***** Raw data *****

-- ==== Sys2Proof/Machine/Save.lean ====
section
/-! DEFINITION. Saving, discarding and restoring groups, the failure of a context, and the device's writes on behalf of
work (R96, R195, R301, R404 to R412, R465). -/

namespace Sys2Proof.Machine

/-! ## The context record (R403, R404) -/

/-- The code of STATE. -/
def CtxState.code : CtxState → Nat
  | .created => 1 | .bound => 2 | .runnable => 3 | .running => 4 | .preempting => 5 | .saved => 6 | .faulted => 7 | .destroyed => 8
/-- The die of a context's partition. -/
def State.ctxDie (s : State) (n : Nat) : Nat := match s.ctxOf n with | some c => c.fsect / 4 | none => 0
/-- Put a context into a state; its record shows it. -/
def State.setCtxState (s : State) (n : Nat) (st : CtxState) : State :=
  (s.mapCtx n fun c => { c with st := st }).memPut (s.ctxRec n) 1 st.code
/-- PCNT + 1. -/
def State.bumpPcnt (s : State) (n : Nat) : State := s.memPut (s.ctxRec n + 80) 8 (s.memNat (s.ctxRec n + 80) 8 + 1)
/-- A group of the context has been dispatched or restored: Runnable becomes Running. -/
def State.ctxRuns (s : State) (n : Nat) : State :=
  match s.ctxOf n with
  | some c => if c.st = .runnable then s.setCtxState n .running else s
  | none => s
/-- Whether a context has a resident group: one that holds a slot and has been dispatched. -/
def State.hasResident (s : State) (n : Nat) : Bool := s.groups.any fun g => g.ctx = n && g.phase.holdsSlot && g.phase != .bound
/-- The last resident group has gone: Running becomes Runnable. -/
def State.ctxRests (s : State) (n : Nat) : State :=
  match s.ctxOf n with
  | some c => if c.st = .running && !s.hasResident n then s.setCtxState n .runnable else s
  | none => s

/-! ## Queue state in memory (R264, R266) -/

/-- Show a queue's RIDX, WIDX, STATE, ERR and EIDX in its descriptor; DEDUCED: QTAB is a physical address (log 20). -/
def State.showQueue (s : State) (q : Queue) : State :=
  match s.ctxOf q.ctx with
  | none => s
  | some c =>
    let a := c.qtab + 64 * q.q
    (((s.ctxPut c (a + 8) 8 q.ridx).ctxPut c (a + 16) 8 q.widx).ctxPut c (a + 24) 2 (q.st + 256 * q.err)).ctxPut c (a + 32) 8 q.eidx
/-- A context's queue that is not Free. -/
def State.queueAt (s : State) (ctx q : Nat) : Option Queue := s.qs.queues.find? fun x => x.ctx = ctx && x.q = q
/-- Replace a queue by a function of it and show it. -/
def State.mapQueue (s : State) (ctx q : Nat) (f : Queue → Queue) : State :=
  match s.queueAt ctx q with
  | none => s
  | some x =>
    ({ s with qs := { s.qs with queues := s.qs.queues.map fun (y : Queue) => if y.ctx = ctx && y.q = q then f y else y } }).showQueue (f x)
/-- Packets a queue's ring holds. -/
def Queue.size (x : Queue) : Nat := 2 ^ (x.log2n + 4)
/-- A doorbell value reaches a queue (R265): WIDX of an Active one follows it, or the queue stops with ERR 4; any other holds the
newest value until it is Active again (R23). DESIGN CHOICE: EIDX is RIDX when a doorbell value stops the queue (log 26). -/
def Queue.ring (x : Queue) (v : Nat) : Queue :=
  if x.feed then x
  else if x.st != 1 then { x with bell := some v }
  else if v < x.widx || v > x.ridx + x.size then { x with st := 2, err := 4, eidx := x.ridx }
  else { x with widx := v }
/-- A queue becomes Active: it takes the doorbell value held for it. -/
def Queue.activate (x : Queue) : Queue :=
  let y : Queue := { x with st := 1, bell := none }
  match x.bell with | some v => y.ring v | none => y
/-- A context is taken off its cores: its Active queues are Suspended (R266). -/
def State.suspendQueues (s : State) (ctx : Nat) : State :=
  (s.qs.queues.filter fun q => q.ctx = ctx && q.st = 1).foldl (fun s q => s.mapQueue ctx q.q fun q => { q with st := 3 }) s
/-- A context is resumed: its Suspended queues are Active (R266). -/
def State.resumeQueues (s : State) (ctx : Nat) : State :=
  (s.qs.queues.filter fun q => q.ctx = ctx && q.st = 3).foldl (fun s q => s.mapQueue ctx q.q Queue.activate) s
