-- ==== Sys2Proof/Machine/Dispatch.lean ====
section
/-! DEFINITION. The meaning of every instruction and event: one arm per constructor, one call per arm. -/

namespace Sys2Proof.Machine
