-- ==== Sys2Proof/Safety.lean ====
section
/-! DEFINITION. The terms the statements use: what it is to run, to retire, to go to a target and to raise; sources free of
poison; and the invariant of memory. -/

namespace Sys2Proof.Machine

/-- Instruction or event i, done in state s, answers the next state t. -/
def Runs (i : Instr) (s t : State) : Prop := exec i s = .next t

/-- The group's instruction retires: control goes to the next word, or past the block's last word to a header (R57, R64). -/
def State.retire (s : State) : State := { s with g := s.g.advance }
/-- The group's instruction retires and control goes to a target, to be entered as a header (R57). -/
def State.goTo (target : W64) (s : State) : State := { s with g := s.g.jumpTo target }

/-- None of these items carries a poison mark (R422). -/
def State.Clean (s : State) (items : List Item) : Prop := s.g.poisoned items = []
/-- No enabled exception is among these of the lanes of m (R55). -/
def State.Untrapped (s : State) (m : W32) (exc : Nat → BitVec 5) : Prop := ∀ i < 32, m.getLsbD i = true → exc i &&& s.g.r.fenable = 0

/-- What a floating-point instruction with these exceptions in the lanes of m comes to: t when no enabled exception is among them; otherwise
FPEXC, which names the lanes that met an enabled one and every exception that an active lane met, with nothing written (R55). -/
def FpEnds (i : Instr) (s : State) (m : W32) (exc : Nat → BitVec 5) (t : State) : Prop :=
  (s.Untrapped m exc → Runs i s t) ∧
  (¬ s.Untrapped m exc → Runs i s (takeTrap
    { cause := cFPEXC, elanes := maskOf fun k => m.getLsbD k && exc k &&& s.g.r.fenable != 0, einfo := (orLanes m exc).setWidth 64 } s))

/-- The canonical form of memory: at the serialisation points and behind them, keys rise and no byte is 0 (log 1). -/
def State.MemoryWf (s : State) : Prop := s.ms.mem.wf = true ∧ s.ms.backing.wf = true

/-- Every byte reads as before. -/
def SameMemory (s t : State) : Prop := ∀ k, memGet t.ms.mem k = memGet s.ms.mem k
/-- Every byte outside [k, k + n) reads as before. -/
def SameMemoryOutside (k n : Nat) (s t : State) : Prop := ∀ a, a < k ∨ k + n ≤ a → memGet t.ms.mem a = memGet s.ms.mem a

/-- A scalar instruction of format S3: with clean sources it retires, S[D] is what r gives, and nothing else changes. -/
def ScalarResult (i : S3 → Instr) (reads : S3 → List (BitVec 6)) (r : S3 → State → W64) : Prop :=
  ∀ f s, s.Clean ((reads f).map s.g.sitem) → Runs (i f) s (s.setS f.d (r f s)).retire
/-- The same of format SI, whose one source is S[A]. -/
def ImmediateResult (i : SI → Instr) (r : SI → State → W64) : Prop :=
  ∀ f s, s.Clean [s.g.sitem f.a] → Runs (i f) s (s.setS f.d (r f s)).retire

/-- The bounds of .i64 and of .n64 (R112). -/
def s3Range (ty : BitVec 4) : Int × Int := if ty = 3 then (-2 ^ 63, 2 ^ 63 - 1) else (0, 2 ^ 64 - 1)
/-- A scalar instruction that accepts .sat: the exact result r is wrapped, or under SAT replaced by the bound it passes, which
sets SAT of sys.qflags (R112). -/
def SaturatingResult (i : S3 → Instr) (reads : S3 → List (BitVec 6)) (r : S3 → State → Int) : Prop :=
  ∀ f s, s.Clean ((reads f).map s.g.sitem) →
    Runs (i f) s (
      if f.sat = 1 ∧ r f s < (s3Range f.ty).1 then (s.setS f.d (w64 (s3Range f.ty).1)).orQ qSAT
      else if f.sat = 1 ∧ (s3Range f.ty).2 < r f s then (s.setS f.d (w64 (s3Range f.ty).2)).orQ qSAT
      else s.setS f.d (w64 (r f s))).retire

/-- The sources of an integer vector instruction: the lanes of its active mask, as pairs under set L (R132). -/
def vectorSources (f : V3) (s : State) (ns : List Byte) : List Item :=
  ns.flatMap fun n => s.g.vitems (is64 f.ty) (v3mask f s.g) n

/-- An integer vector instruction on typed elements (R133): with clean sources it retires, every element e of D in every
active lane is r of the elements, wrapped, or under SAT the nearest bound; SAT of sys.qflags is set when an element of an
active lane passed a bound under SAT; and nothing else changes. -/
def ElementResult (i : V3 → Instr) (reads : V3 → List Byte) (r : V3 → Int → Int → Int → Int) : Prop :=
  ∀ f s, v3mask f s.g ≠ 0 → s.Clean (vectorSources f s (reads f)) →
    let el (n : Byte) (k e : Nat) : Int := elemInt f.ty (elemOf f.ty (s.g.lane f.ty n k) e)
    let x (k e : Nat) : Int := r f (el f.a k e) (el f.b k e) (el f.c k e)
    let lo : Int := if isSigned f.ty then -2 ^ (tyBits f.ty - 1) else 0
    let hi : Int := if isSigned f.ty then 2 ^ (tyBits f.ty - 1) - 1 else 2 ^ tyBits f.ty - 1
    ∃ val : Nat → Nat,
      Runs (i f) s
        ((s.setV (is64 f.ty) f.d (v3mask f s.g) val).orSat
          (f.sat == 1 && (List.range 32).any fun k => (v3mask f s.g).getLsbD k &&
            (List.range (elemN f.ty)).any fun e => decide (x k e < lo) || decide (hi < x k e))).retire ∧
      ∀ k < 32, (v3mask f s.g).getLsbD k = true → ∀ e < elemN f.ty,
        (elemOf f.ty (val k) e : Int) = (if f.sat = 1 then max lo (min hi (x k e)) else x k e) % 2 ^ tyBits f.ty

/-- A vector instruction on raw elements of w bits: as ElementResult, with SAT not accepted and r on the bits. -/
def BitsResult (i : V3 → Instr) (reads : V3 → List Byte) (r : Nat → Nat → Nat → Nat) : Prop :=
  ∀ f s, v3mask f s.g ≠ 0 → s.Clean (vectorSources f s (reads f)) →
    ∃ val : Nat → Nat,
      Runs (i f) s (s.setV (is64 f.ty) f.d (v3mask f s.g) val).retire ∧
      ∀ k < 32, (v3mask f s.g).getLsbD k = true → ∀ e < elemN f.ty,
        elemOf f.ty (val k) e = r (tyBits f.ty) (elemOf f.ty (s.g.lane f.ty f.a k) e) (elemOf f.ty (s.g.lane f.ty f.b k) e)

/-- A vector instruction whose lane k of D becomes val k in the active lanes: it retires and nothing else changes. -/
def LaneResult (i : V3 → Instr) (reads : V3 → State → List Item) (wide : V3 → Bool) (val : V3 → State → Nat → Nat) : Prop :=
  ∀ f s, v3mask f s.g ≠ 0 → s.Clean (reads f s) → Runs (i f) s (s.setV (wide f) f.d (v3mask f s.g) (val f s)).retire

/-- The value of a floating-point element of operand k (0 A, 1 B, 2 C), with MOD applied (R71). -/
def fpElem (f : V3) (s : State) (k : Nat) (n : Byte) (i e : Nat) : Nat :=
  modOf f.md k (fmtOf f.ty) (elemOf f.ty (s.g.vget n i).toNat e)
/-- The exceptions of all elements of a lane. -/
def laneExc (f : V3) (r : Nat → Rounded) : BitVec 5 := (List.range (elemN f.ty)).foldl (fun x e => x ||| (r e).fl) 0

/-- A floating-point vector instruction (R55, R132, R133): where no enabled exception is met, it retires; element e of active lane
k of D is what el makes of the elements, element 0 lowest; the exceptions met are ORed into sys.fflags; and nothing else
changes. Where an enabled one is met, it raises FPEXC and writes nothing. -/
def FloatResult (i : V3 → Instr) (reads : V3 → List Byte) (el : V3 → Nat → Nat → Nat → Rounded) : Prop :=
  ∀ f s, v3mask f s.g ≠ 0 → s.Clean ((reads f).flatMap fun n => s.g.vitems false (v3mask f s.g) n) →
    let r (k e : Nat) : Rounded := el f (fpElem f s 0 f.a k e) (fpElem f s 1 f.b k e) (fpElem f s 2 f.c k e)
    FpEnds (i f) s (v3mask f s.g) (fun k => laneExc f (r k))
      ((s.setV false f.d (v3mask f s.g) fun k => joinElems (tyBits f.ty) ((List.range (elemN f.ty)).map fun e => (r k e).bits)).orF
        (orLanes (v3mask f s.g) fun k => laneExc f (r k))).retire

/-- An access of the group passes every check: those of R170, the watchpoints, and on RACECHECK pages the snare (R218, R423).
s2 is the state that the checks leave, with what the walks cached; hits are the lanes with their addresses and leaves. -/
def State.Passes (s : State) (a : AccSpec) (scalar atomic : Bool) (accs : List (Nat × Int)) (s2 : State) (hits : List Hit3) : Prop :=
  ∃ s1, checkAccess s s.g.core s.g.ctx a scalar accs = .ok s1 hits ∧ checkWatch s1 s1.g a scalar accs = none ∧
    if a.cacheCtl = true ∨ ∀ h ∈ hits, h.2.2.rc = false then s2 = s1
    else s1.snare (decide (a.acc = 1)) atomic scalar hits = .ok s2

/-- The active lanes of a tile access lie in the scratchpad tile t that its handle names, whose type is the instruction's (R199). -/
def State.Reaches (s : State) (f : FT) (t : Tile) : Prop :=
  ftMask f s.g ≠ 0 ∧ s.checkHandle s.g.core s.g.ctx (s.g.sget f.h) (fun t => !t.isGlobal && t.ty == f.ty) = .ok t ∧
  ∀ i < 32, (ftMask f s.g).getLsbD i = true → (ftPlace f s.g i).1 < t.rows ∧ (ftPlace f s.g i).2 < t.cols
/-- The words that a set of lanes names are clean and, in a copy that failed, not left unfilled (R202, R422). -/
def Tile.Sound (t : Tile) (m : W32) (w : Nat → Nat) : Prop := ∀ i < 32, m.getLsbD i = true → w i ∉ t.poison ∧ w i ∉ t.failed
/-- The state of a group that waits: parked, and nothing else changed (R96). -/
def State.wait (s : State) : State := { s with g := { s.g with phase := if s.g.phase = .running then .parked else s.g.phase } }

/-- The instruction waits, having started: it is parked, its region has ended, it holds its place among the waits, and no register, tile
or byte of memory has changed (R96, R196, R216). -/
def State.Waits (s : State) (i : Instr) : Prop :=
  ∃ t : State, Runs i s t ∧ t.g.r = s.g.r ∧ t.g.pc = s.g.pc ∧ t.g.begun = true ∧ t.g.waits ≠ none ∧ (s.g.phase = .running → t.g.phase = .parked) ∧
    t.cs.tiles = s.cs.tiles ∧ SameMemory s t

/-- The accumulation of R322: with K = f.km1 + 1, weights and flags by column, and exponents of the column scales, the element of
each active row and each column becomes the exact sum, clamped to the accumulator's range; no other element changes; the shadow tile
holds the target as it stood (R316); the region becomes not replayable; ACCOV is set by a clamp, SCRNG by a scale byte out of range, and the reserved-code bits by the weights. -/
def MatrixResult (i : Instr) (f : FX) (s s1 : State) (cols : List (List Int × BitVec 6)) (scales : List (Int × Bool)) : Prop :=
  let m := fxMask f s.g
  let row (i : Nat) : Int × Bool := scaleExp (byteOf (s.g.vget f.vs i) f.bsel.toNat)
  let exact (i c : Nat) : Int := (s.g.aget f.ad i c).toInt +
    ((List.range (f.km1.toNat + 1)).map fun j => activation s.g f.va i j * (cols.getD c ([], 0)).1.getD j 0).sum *
      2 ^ ((row i).1 + (scales.getD c (0, false)).1 + 64).toNat
  let beyond (x : Int) : Prop := x < -2 ^ 127 ∨ 2 ^ 127 - 1 < x
  let g : Group := { s1.unreplayable.g with shadow := s1.g.r.a[f.ad.toNat]'f.ad.isLt }.aput f.ad m (fun _ => true) fun i c => BitVec.ofInt 128 (max (-2 ^ 127) (min (2 ^ 127 - 1) (exact i c)))
  ∃ q : BitVec 6,
    Runs i s (State.retire (State.orQ { s1.unreplayable with g := g } q)) ∧
    (q &&& qACCOV ≠ 0 ↔ ∃ i < 32, m.getLsbD i = true ∧ ∃ c < 16, beyond (exact i c)) ∧
    (q &&& qSCRNG ≠ 0 ↔ (∃ p ∈ scales, p.2 = true) ∨ ∃ i < 32, m.getLsbD i = true ∧ (row i).2 = true) ∧
    q &&& 7 = cols.foldl (fun x c => x ||| c.2) 0 &&& 7 ∧ q &&& qSAT = 0

/-- The next packet of a sequence, b, is of a kind and may start: it is read, nothing passes it over, it breaks no rule of R269
or R270, and, where its order asks for it, every older packet has completed (R267). s1 is the state that the reading leaves. -/
def State.Starts (s : State) (q : SeqRef) (kind : Nat) (b : List Byte) (s1 : State) : Prop :=
  s.mayRead q = true ∧ (s.nextPacket q).at s = (.ok b, s1) ∧ pkKind b = kind ∧ s1.passes q = false ∧ pkErr b = 0 ∧
  (pkOrd b = true ∨ 5 ≤ kind → s1.active q = [])

/-- A control instruction that stands last in its block transfers control to a target, and nothing else changes. -/
def Transfers (i : FB → Instr) (reads : FB → State → List Item) (target : FB → State → W64) : Prop :=
  ∀ f s, s.g.atLast = true → s.Clean (reads f s) → Runs (i f) s (s.goTo (target f s))

end Sys2Proof.Machine
end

*****

**Problem details:** Please print the lines from the start of the records up to and including the line with "(log 20). -/", copying each one exactly and leaving out the rest.

**Your solution:**
-- ==== Sys2Proof/Machine/Save.lean ====
section
/-! DEFINITION. Saving, discarding and restoring groups, the failure of a context, and the device's writes on behalf of
work (R96, R195, R301, R404 to R412, R465). -/

namespace Sys2Proof.Machine

/-! ## The context record (R403, R404) -/

/-- The code of STATE. -/
def CtxState.code : CtxState → Nat
  | .created => 1 | .bound => 2 | .runnable => 3 | .running => 4 | .preempting => 5 | .saved => 6 | .faulted => 7 | .destroyed => 8
/-- The die of a context's partition. -/
def State.ctxDie (s : State) (n : Nat) : Nat := match s.ctxOf n with | some c => c.fsect / 4 | none => 0
/-- Put a context into a state; its record shows it. -/
def State.setCtxState (s : State) (n : Nat) (st : CtxState) : State :=
  (s.mapCtx n fun c => { c with st := st }).memPut (s.ctxRec n) 1 st.code
/-- PCNT + 1. -/
def State.bumpPcnt (s : State) (n : Nat) : State := s.memPut (s.ctxRec n + 80) 8 (s.memNat (s.ctxRec n + 80) 8 + 1)
/-- A group of the context has been dispatched or restored: Runnable becomes Running. -/
def State.ctxRuns (s : State) (n : Nat) : State :=
  match s.ctxOf n with
  | some c => if c.st = .runnable then s.setCtxState n .running else s
  | none => s
/-- Whether a context has a resident group: one that holds a slot and has been dispatched. -/
def State.hasResident (s : State) (n : Nat) : Bool := s.groups.any fun g => g.ctx = n && g.phase.holdsSlot && g.phase != .bound
/-- The last resident group has gone: Running becomes Runnable. -/
def State.ctxRests (s : State) (n : Nat) : State :=
  match s.ctxOf n with
  | some c => if c.st = .running && !s.hasResident n then s.setCtxState n .runnable else s
  | none => s

/-! ## Queue state in memory (R264, R266) -/

/-- Show a queue's RIDX, WIDX, STATE, ERR and EIDX in its descriptor; DEDUCED: QTAB is a physical address (log 20). -/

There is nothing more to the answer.